Là-bas l'île du golfe est un lit très long sous l'alcôve de lourds nuages. Plus proches les pommiers ont organisé une fête lente, mêlant leurs gerbes de
confetti, cœur d'un carnaval un instant figé.

Sur l'océan rien n'a changé : l'hiver règne, fosse infranchissable sous la herse des pluies.

La limite est marquée par l'alouette sublime et invisible : elle se tient en son cri, héraull, plus clair, plus haut que le grondement de la meute marine.

Cependant une bête en nous ne cesse de s'assoupir : souffle de vache qui froisse, la nuit, entre ses narines ; pente de la fatigue comme une ancre, pente à glisser en rumination,
lourd, chu sur coudes et, genoux, poils emmêlés à l'herbe.
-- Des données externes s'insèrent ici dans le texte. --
/-- What IVIN is to a mode (R150): not looked at, 16 bytes, or wrong. -/
theorem ivOperand_cases (m : Mode) (iv : Option Bytes) :
    (m = .ecb ∧ ivOperand m iv = .ignored) ∨
    (m ≠ .ecb ∧ ∃ b : Block, iv = some b.toList ∧ ivOperand m iv = .given b) ∨
    (m ≠ .ecb ∧ iv.map List.length ≠ some 16 ∧ ivOperand m iv = .wrong) := by
  by_cases hm : m = .ecb
  · subst hm; exact .inl ⟨rfl, rfl⟩
  right
  cases iv with
  | none => exact .inr ⟨hm, by simp, by cases m <;> first | exact absurd rfl hm | rfl⟩
  | some b =>
    by_cases hb : b.length = 16
    · have e : blockOf b = some ⟨⟨b⟩, hb⟩ := by unfold blockOf; rw [dif_pos hb]
      exact .inl ⟨hm, ⟨⟨b⟩, hb⟩, rfl, by cases m <;> first | exact absurd rfl hm | simp [ivOperand, e]⟩
    · have e : blockOf b = none := by unfold blockOf; rw [dif_neg hb]
      exact .inr ⟨hm, by simp [hb], by cases m <;> first | exact absurd rfl hm | simp [ivOperand, e]⟩

/-- Everything `construct` can do (R150): one of the two failures, or an installed context, with or without an IV. -/
theorem State.construct_cases (m : Mode) (s : State) :
    (s.construct m = (s.start.invalidate m).raise .invalidKeyLength ∧
      s.keyIn.length ≠ 16 ∧ s.keyIn.length ≠ 24 ∧ s.keyIn.length ≠ 32) ∨
    ∃ kl : KeyLen, s.keyIn.length = kl.bytes ∧
      ((m = .ecb ∧ s.construct m = (s.start.install m kl).succeed 0) ∨
       (m ≠ .ecb ∧ ∃ b : Block, s.ivIn = some b.toList ∧ s.construct m = ((s.start.install m kl).withIv m b).succeed 0) ∨
       (m ≠ .ecb ∧ s.ivIn.map List.length ≠ some 16 ∧
        s.construct m = (s.start.invalidate m).raise .invalidIVLength)) := by
  rcases KeyLen.ofLength_cases s.keyIn.length with ⟨h, hk⟩ | ⟨kl, h, hk⟩
  · exact .inl ⟨by simp [State.construct, h], hk⟩
  · refine .inr ⟨kl, hk, ?_⟩
    rcases ivOperand_cases m s.ivIn with ⟨a, b⟩ | ⟨a, iv, b, c⟩ | ⟨a, b, c⟩
    · exact .inl ⟨a, by simp [State.construct, h, b]⟩
    · exact .inr (.inl ⟨a, iv, b, by simp [State.construct, h, c]⟩)
    · exact .inr (.inr ⟨a, b, by simp [State.construct, h, c]⟩)

end Sys2Proof.Machine
end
Tu es supplicié sur la roue Terre, attaché aux quatre poignets par du végétal, cloué par la
pluie dans l'immense herbier, tout l'ossement solidaire du grand looping terrestre ; dormir, dormir ; la conscience dans la coupe de l'haleine, joues dans la paume douce du retour de souffle ;
la chevelure au loin devient haie lisière forêt ; les grillons du sang grillagent l'oreille. ; les larmes deviennent ruisseau là-bas rivière là-bas mer là-bas.
C'est pure attente identique à nulle attente.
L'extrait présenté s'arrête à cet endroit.